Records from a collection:
/-- R66: `load_image` copies every byte or none, and leaves every other byte alone. Rests on `load_image` (decision D16, log
entry 21); the canonical form of memory (log entry 27). -/
def Obligations.LoadImageAllOrNothing : Prop :=
  ∀ (capacity base : Nat) (m : Memory) (bytes : List Byte), Memory.wf m = true →
    (capacity < base + bytes.length → imageInto capacity m bytes base = none) ∧
    (base + bytes.length ≤ capacity → ∃ m', imageInto capacity m bytes base = some m' ∧
      (∀ k, k < bytes.length → Memory.get m' (base + k) = bytes.getD k 0#8) ∧
      (∀ a, a < base ∨ base + bytes.length ≤ a → Memory.get m' a = Memory.get m a))

/-- The canonical form is canonical: two memories in it that read alike at every address are the same list. It is the
model's own form of the byte array of R61 (log entry 27). -/
def Obligations.CanonicalMemoryIsExtensional : Prop :=
  ∀ m m' : Memory, Memory.wf m = true → Memory.wf m' = true → (∀ a, Memory.get m a = Memory.get m' a) → m = m'

/-! ### What each instruction does -/

/-- 41_r_format_arithmetic.md R171 to R178: the eight R-format instructions that cannot fault complete in every stage. Rests
on the field `stage` of `exec` (log entry 1). -/
def Obligations.RFormatComplete : Prop :=
  RFormat .add (fun _ _ => True) (fun a b => BitVec.ofNat 32 (a.toNat + b.toNat)) ∧
  RFormat .sub (fun _ _ => True) (fun a b => BitVec.ofInt 32 (a.toNat - b.toNat)) ∧
  RFormat .and (fun _ _ => True) (fun a b => a &&& b) ∧
  RFormat .or (fun _ _ => True) (fun a b => a ||| b) ∧
  RFormat .xor (fun _ _ => True) (fun a b => a ^^^ b) ∧
  RFormat .sll (fun _ _ => True) (fun a b => BitVec.ofNat 32 (a.toNat * 2 ^ (b.toNat % 32))) ∧
  RFormat .srl (fun _ _ => True) (fun a b => BitVec.ofNat 32 (a.toNat / 2 ^ (b.toNat % 32))) ∧
  RFormat .mul (fun _ _ => True) (fun a b => BitVec.ofNat 32 (a.toNat * b.toNat))

/-- R179, R180: `div` and `rem` complete in every stage, in EX where the divisor value is not 0; unsigned. Rests on the
field `stage` of `exec` (log entry 1). -/
def Obligations.DivRemComplete : Prop :=
  RFormat .div (fun _ b => b.toNat ≠ 0) (fun a b => BitVec.ofNat 32 (a.toNat / b.toNat)) ∧
  RFormat .rem (fun _ b => b.toNat ≠ 0) (fun a b => BitVec.ofNat 32 (a.toNat % b.toNat))

/-- 60_exceptions.md R284: `div` and `rem` raise DivisionByZero in EX exactly when the divisor value carried from ID is 0,
whatever `rd` is, recording the instruction's address. -/
def Obligations.DivRemTrapOnZero : Prop :=
  ∀ rd rs1 rs2 s c, s.stage = .ex → s.idEx.content = some c →
    (c.rs2Val = 0#32 ↔ exec (.div rd rs1 rs2) s = .fault (.divisionByZero s.idEx.pc)) ∧
    (c.rs2Val = 0#32 ↔ exec (.rem rd rs1 rs2) s = .fault (.divisionByZero s.idEx.pc))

**Work required**. Look above for the line containing "Byte), Memory.wf m = true →". Output from there through the line containing "RFormat .sll (fun", exactly and inclusively.

**Task answer**.
  ∀ (capacity base : Nat) (m : Memory) (bytes : List Byte), Memory.wf m = true →
    (capacity < base + bytes.length → imageInto capacity m bytes base = none) ∧
    (base + bytes.length ≤ capacity → ∃ m', imageInto capacity m bytes base = some m' ∧
      (∀ k, k < bytes.length → Memory.get m' (base + k) = bytes.getD k 0#8) ∧
      (∀ a, a < base ∨ base + bytes.length ≤ a → Memory.get m' a = Memory.get m a))

/-- The canonical form is canonical: two memories in it that read alike at every address are the same list. It is the
model's own form of the byte array of R61 (log entry 27). -/
def Obligations.CanonicalMemoryIsExtensional : Prop :=
  ∀ m m' : Memory, Memory.wf m = true → Memory.wf m' = true → (∀ a, Memory.get m a = Memory.get m' a) → m = m'

/-! ### What each instruction does -/

/-- 41_r_format_arithmetic.md R171 to R178: the eight R-format instructions that cannot fault complete in every stage. Rests
on the field `stage` of `exec` (log entry 1). -/
def Obligations.RFormatComplete : Prop :=
  RFormat .add (fun _ _ => True) (fun a b => BitVec.ofNat 32 (a.toNat + b.toNat)) ∧
  RFormat .sub (fun _ _ => True) (fun a b => BitVec.ofInt 32 (a.toNat - b.toNat)) ∧
  RFormat .and (fun _ _ => True) (fun a b => a &&& b) ∧
  RFormat .or (fun _ _ => True) (fun a b => a ||| b) ∧
  RFormat .xor (fun _ _ => True) (fun a b => a ^^^ b) ∧
  RFormat .sll (fun _ _ => True) (fun a b => BitVec.ofNat 32 (a.toNat * 2 ^ (b.toNat % 32))) ∧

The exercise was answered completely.